I see now your looking for a used small. Probably can’t help. Maybe a new one?


----------



## mtbbiker (Apr 8, 2004)

I was there last week and they had some 2017 models on sale. Not sure about sizes? 
Orange Cycle Bike Shop | Family Owned & Pedaled Since 1969


----------



## mtnbikej (Sep 6, 2001)

mtbbiker said:


> I was there last week and they had some 2017 models on sale. Not sure about sizes?
> Orange Cycle Bike Shop | Family Owned & Pedaled Since 1969


except they are in CA....and Specialized bikes cannot be shipped.


----------



## gottarex (Aug 28, 2009)

Gutch said:


> I see now your looking for a used small. Probably can't help. Maybe a new one?


YES, a leftover 2017 or 2018 would work as well. =)


----------



## gottarex (Aug 28, 2009)

mtnbikej said:


> except they are in CA....and Specialized bikes cannot be shipped.


Specialized allows bikes to be shipped as long as it goes to another Specialized dealer.


----------



## Gutch (Dec 17, 2010)

I would check Pink Bike. Their marketplace is huge.


----------



## gottarex (Aug 28, 2009)

Gutch said:


> I would check Pink Bike. Their marketplace is huge.

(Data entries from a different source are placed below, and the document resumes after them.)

theorem exec_kilmetAckTimeout (s : State) (m d : Nat) : ∃ eff, exec (.kilmetAckTimeout m d) s = actOn (s.has (.kilmetAckTimeout m d)) s eff := by
  show ∃ eff, execKilmetAckTimeout m d s = _
  unfold execKilmetAckTimeout
  exact ⟨_, rfl⟩

theorem exec_kilmetAckTimer (s : State) (m d : Nat) : ∃ eff, exec (.kilmetAckTimer m d) s = actOn (s.has (.kilmetAckTimer m d)) s eff := by
  show ∃ eff, execKilmetAckTimer m d s = _
  unfold execKilmetAckTimer
  exact ⟨_, rfl⟩

theorem exec_kilmetCredit (s : State) (d ch count : Nat) : ∃ eff, exec (.kilmetCredit d ch count) s = actOn (s.has (.kilmetCredit d ch count)) s eff := by
  show ∃ eff, execKilmetCredit d ch count s = _
  unfold execKilmetCredit
  exact ⟨_, rfl⟩

theorem exec_kilmetRetrain (s : State) (m : Nat) : ∃ eff, exec (.kilmetRetrain m) s = actOn (s.has (.kilmetRetrain m)) s eff := by
  show ∃ eff, execKilmetRetrain m s = _
  unfold execKilmetRetrain
  exact ⟨_, rfl⟩

theorem exec_kilmetRetrainDone (s : State) (m : Nat) (ok : Bool) (g2h h2g : Nat) : ∃ eff, exec (.kilmetRetrainDone m ok g2h h2g) s = actOn (s.has (.kilmetRetrainDone m ok g2h h2g)) s eff := by
  show ∃ eff, execKilmetRetrainDone m ok g2h h2g s = _
  unfold execKilmetRetrainDone
  exact ⟨_, rfl⟩

theorem exec_loadFull (s : State)  : ∃ eff, exec (.loadFull) s = act s eff := by
  show ∃ eff, execLoadFull s = _
  unfold execLoadFull
  exact ⟨_, rfl⟩

theorem exec_loadSlice (s : State)  : ∃ eff, exec (.loadSlice) s = act s eff := by
  show ∃ eff, execLoadSlice s = _
  unfold execLoadSlice
  exact ⟨_, rfl⟩

theorem exec_programA (s : State)  : ∃ eff, exec (.programA) s = act s eff := by
  show ∃ eff, execProgramA s = _
  unfold execProgramA
  exact ⟨_, rfl⟩

theorem exec_programB (s : State)  : ∃ eff, exec (.programB) s = act s eff := by
  show ∃ eff, execProgramB s = _
  unfold execProgramB
  exact ⟨_, rfl⟩

theorem exec_raiseFloor (s : State)  : ∃ eff, exec (.raiseFloor) s = act s eff := by
  show ∃ eff, execRaiseFloor s = _
  unfold execRaiseFloor
  exact ⟨_, rfl⟩

theorem exec_abort (s : State)  : ∃ eff, exec (.abort) s = act s eff := by
  show ∃ eff, execAbort s = _
  unfold execAbort
  exact ⟨_, rfl⟩

theorem exec_layoutCommandDone (s : State) (ok : Bool) : ∃ eff, exec (.layoutCommandDone ok) s = act s eff := by
  show ∃ eff, execLayoutCommandDone ok s = _
  unfold execLayoutCommandDone
  exact ⟨_, rfl⟩

theorem exec_chunk (s : State) (hdr : List Byte) (p : Packet) : ∃ eff, exec (.chunk hdr p) s = act s eff := by
  show ∃ eff, execChunk hdr p s = _
  unfold execChunk pktRow
  exact ⟨_, rfl⟩

theorem exec_chunkBind (s : State) (op rank bundle chunk : Nat) : ∃ eff, exec (.chunkBind op rank bundle chunk) s = act s eff := by
  show ∃ eff, execChunkBind op rank bundle chunk s = _
  unfold execChunkBind
  exact ⟨_, rfl⟩

theorem exec_tallySpareMap (s : State) (retired spare : Nat) : ∃ eff, exec (.tallySpareMap retired spare) s = act s eff := by
  show ∃ eff, execTallySpareMap retired spare s = _
  unfold execTallySpareMap
  exact ⟨_, rfl⟩

theorem exec_spareMapDone (s : State) (res : Nat) : ∃ eff, exec (.spareMapDone res) s = act s eff := by
  show ∃ eff, execSpareMapDone res s = _
  unfold execSpareMapDone
  exact ⟨_, rfl⟩

theorem exec_install (s : State)  : ∃ eff, exec (.install) s = act s eff := by
  show ∃ eff, execInstall s = _
  unfold execInstall
  exact ⟨_, rfl⟩

theorem exec_activate (s : State)  : ∃ eff, exec (.activate) s = act s eff := by
  show ∃ eff, execActivate s = _
  unfold execActivate
  exact ⟨_, rfl⟩

theorem exec_activateComplete (s : State) (slot : Nat) : ∃ eff, exec (.activateComplete slot) s = act s eff := by
  show ∃ eff, execActivateComplete slot s = _
  unfold execActivateComplete
  exact ⟨_, rfl⟩

theorem exec_activateTimeout (s : State) (slot : Nat) : ∃ eff, exec (.activateTimeout slot) s = act s eff := by
  show ∃ eff, execActivateTimeout slot s = _
  unfold execActivateTimeout
  exact ⟨_, rfl⟩

theorem exec_dissolve (s : State)  : ∃ eff, exec (.dissolve) s = act s eff := by
  show ∃ eff, execDissolve s = _
  unfold execDissolve
  exact ⟨_, rfl⟩

theorem exec_chunkConnTimeout (s : State) (conn : Nat) : ∃ eff, exec (.chunkConnTimeout conn) s = act s eff := by
  show ∃ eff, execChunkConnTimeout conn s = _
  unfold execChunkConnTimeout
  exact ⟨_, rfl⟩

theorem exec_start (s : State) (gen nseq group rank op : Nat) (p : Packet) : ∃ eff, exec (.start gen nseq group rank op p) s = act s eff := by
  show ∃ eff, execStart gen nseq group rank op p s = _
  unfold execStart pktRow
  exact ⟨_, rfl⟩

theorem exec_go (s : State) (gen nseq group rank op : Nat) (p : Packet) : ∃ eff, exec (.go gen nseq group rank op p) s = act s eff := by
  show ∃ eff, execGo gen nseq group rank op p s = _
  unfold execGo pktRow
  exact ⟨_, rfl⟩

theorem exec_done (s : State) (gen nseq group rank op : Nat) (p : Packet) : ∃ eff, exec (.done gen nseq group rank op p) s = act s eff := by
  show ∃ eff, execDone gen nseq group rank op p s = _
  unfold execDone pktRow
  exact ⟨_, rfl⟩

theorem exec_reduced (s : State) (gen nseq group rank op : Nat) (p : Packet) : ∃ eff, exec (.reduced gen nseq group rank op p) s = act s eff := by
  show ∃ eff, execReduced gen nseq group rank op p s = _
  unfold execReduced pktRow
  exact ⟨_, rfl⟩

theorem exec_reduceCommit (s : State) (gen nseq group rank op : Nat) (p : Packet) : ∃ eff, exec (.reduceCommit gen nseq group rank op p) s = act s eff := by
  show ∃ eff, execReduceCommit gen nseq group rank op p s = _
  unfold execReduceCommit pktRow
  exact ⟨_, rfl⟩

theorem exec_published (s : State) (gen nseq group rank op : Nat) (p : Packet) : ∃ eff, exec (.published gen nseq group rank op p) s = act s eff := by
  show ∃ eff, execPublished gen nseq group rank op p s = _
  unfold execPublished pktRow
  exact ⟨_, rfl⟩

theorem exec_commit (s : State) (gen nseq group rank op : Nat) (p : Packet) : ∃ eff, exec (.commit gen nseq group rank op p) s = act s eff := by
  show ∃ eff, execCommit gen nseq group rank op p s = _
  unfold execCommit pktRow
  exact ⟨_, rfl⟩

theorem exec_void (s : State) (gen nseq group rank op : Nat) (p : Packet) : ∃ eff, exec (.void gen nseq group rank op p) s = act s eff := by
  show ∃ eff, execVoid gen nseq group rank op p s = _
  unfold execVoid pktRow
  exact ⟨_, rfl⟩

theorem exec_voidAck (s : State) (gen nseq group rank op : Nat) (p : Packet) : ∃ eff, exec (.voidAck gen nseq group rank op p) s = act s eff := by
  show ∃ eff, execVoidAck gen nseq group rank op p s = _
  unfold execVoidAck pktRow
  exact ⟨_, rfl⟩

theorem exec_rerun (s : State) (gen nseq group rank op : Nat) (p : Packet) : ∃ eff, exec (.rerun gen nseq group rank op p) s = act s eff := by
  show ∃ eff, execRerun gen nseq group rank op p s = _
  unfold execRerun pktRow
  exact ⟨_, rfl⟩

theorem exec_abandon (s : State) (gen nseq group rank op : Nat) (p : Packet) : ∃ eff, exec (.abandon gen nseq group rank op p) s = act s eff := by
  show ∃ eff, execAbandon gen nseq group rank op p s = _
  unfold execAbandon pktRow
  exact ⟨_, rfl⟩

theorem exec_reconcile (s : State) (gen nseq group rank op : Nat) (p : Packet) : ∃ eff, exec (.reconcile gen nseq group rank op p) s = act s eff := by
  show ∃ eff, execReconcile gen nseq group rank op p s = _
  unfold execReconcile pktRow
  exact ⟨_, rfl⟩

theorem exec_folded (s : State) (gen nseq group rank op : Nat) (p : Packet) : ∃ eff, exec (.folded gen nseq group rank op p) s = act s eff := by
  show ∃ eff, execFolded gen nseq group rank op p s = _
  unfold execFolded pktRow
  exact ⟨_, rfl⟩

theorem exec_loss (s : State) (gen nseq group rank op : Nat) (p : Packet) : ∃ eff, exec (.loss gen nseq group rank op p) s = act s eff := by
  show ∃ eff, execLoss gen nseq group rank op p s = _
  unfold execLoss pktRow
  exact ⟨_, rfl⟩

theorem exec_coordKeepalive (s : State) (gen nseq group rank op : Nat) (p : Packet) : ∃ eff, exec (.coordKeepalive gen nseq group rank op p) s = act s eff := by
  show ∃ eff, execCoordKeepalive gen nseq group rank op p s = _
  unfold execCoordKeepalive pktRow
  exact ⟨_, rfl⟩

theorem exec_coordKeepaliveTimer (s : State) (conn : Nat) : ∃ eff, exec (.coordKeepaliveTimer conn) s = act s eff := by
  show ∃ eff, execCoordKeepaliveTimer conn s = _
  unfold execCoordKeepaliveTimer
  exact ⟨_, rfl⟩

theorem exec_straggleExpiry (s : State) (slot op : Nat) : ∃ eff, exec (.straggleExpiry slot op) s = act s eff := by
  show ∃ eff, execStraggleExpiry slot op s = _
  unfold execStraggleExpiry
  exact ⟨_, rfl⟩

theorem exec_reformWaitExpiry (s : State) (slot : Nat) : ∃ eff, exec (.reformWaitExpiry slot) s = act s eff := by
  show ∃ eff, execReformWaitExpiry slot s = _
  unfold execReformWaitExpiry
  exact ⟨_, rfl⟩

theorem exec_millBlockDone (s : State) (engine : Nat) : ∃ eff, exec (.millBlockDone engine) s = actOn (s.has (.millBlockDone engine)) s eff := by
  show ∃ eff, execMillBlockDone engine s = _
  unfold execMillBlockDone
  exact ⟨_, rfl⟩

Thanks, I've been checking Pinkbike. No smalls


----------



## gottarex (Aug 28, 2009)

mtbbiker said:


> I was there last week and they had some 2017 models on sale. Not sure about sizes?
> Orange Cycle Bike Shop | Family Owned & Pedaled Since 1969


I will give them a buzz tomorrow. Good looking out!!!


----------



## matt4x4 (Dec 21, 2013)

Why not just build one yourself, kits are everywhere and super easy to put together. Dont bother getting ripped off buying a store bought ebike, especially LBS. They are so expensive, everytime I am in there and I see the prices I am like gosh what I could build with a few grand, I would have an awesome bike. Day dreaming now what I'd do and this is it! Buy a slightly used bicycle of your choosing, I like cruiser bicycles. I would then purchase a cloned direct drive 3kw rear hub, and a Kelly controller of 250A's (those are phase not battery, so half it!), Cycle Analyst, battery would be professionally built by the unit pack power most likely. Comfy seat, I like the springy seats.


----------



## Harryman (Jun 14, 2011)

matt4x4 said:


> Buy a slightly used bicycle of your choosing, I like cruiser bicycles. I would then purchase a cloned direct drive 3kw rear hub, and a Kelly controller of 250A's (those are phase not battery, so half it!), Cycle Analyst, battery would be professionally built by the unit pack power most likely. Comfy seat, I like the springy seats.


Right? Exactly like a Levo


----------



## smoothmoose (Jun 8, 2008)

matt4x4 said:


> Why not just build one yourself, kits are everywhere and super easy to put together. Dont bother getting ripped off buying a store bought ebike, especially LBS. They are so expensive, everytime I am in there and I see the prices I am like gosh what I could build with a few grand, I would have an awesome bike. Day dreaming now what I'd do and this is it! Buy a slightly used bicycle of your choosing, I like cruiser bicycles. I would then purchase a cloned direct drive 3kw rear hub, and a Kelly controller of 250A's (those are phase not battery, so half it!), Cycle Analyst, battery would be professionally built by the unit pack power most likely. Comfy seat, I like the springy seats.


I'm looking for small Levo/ebike for wife as well too and looked into the conversion kit option.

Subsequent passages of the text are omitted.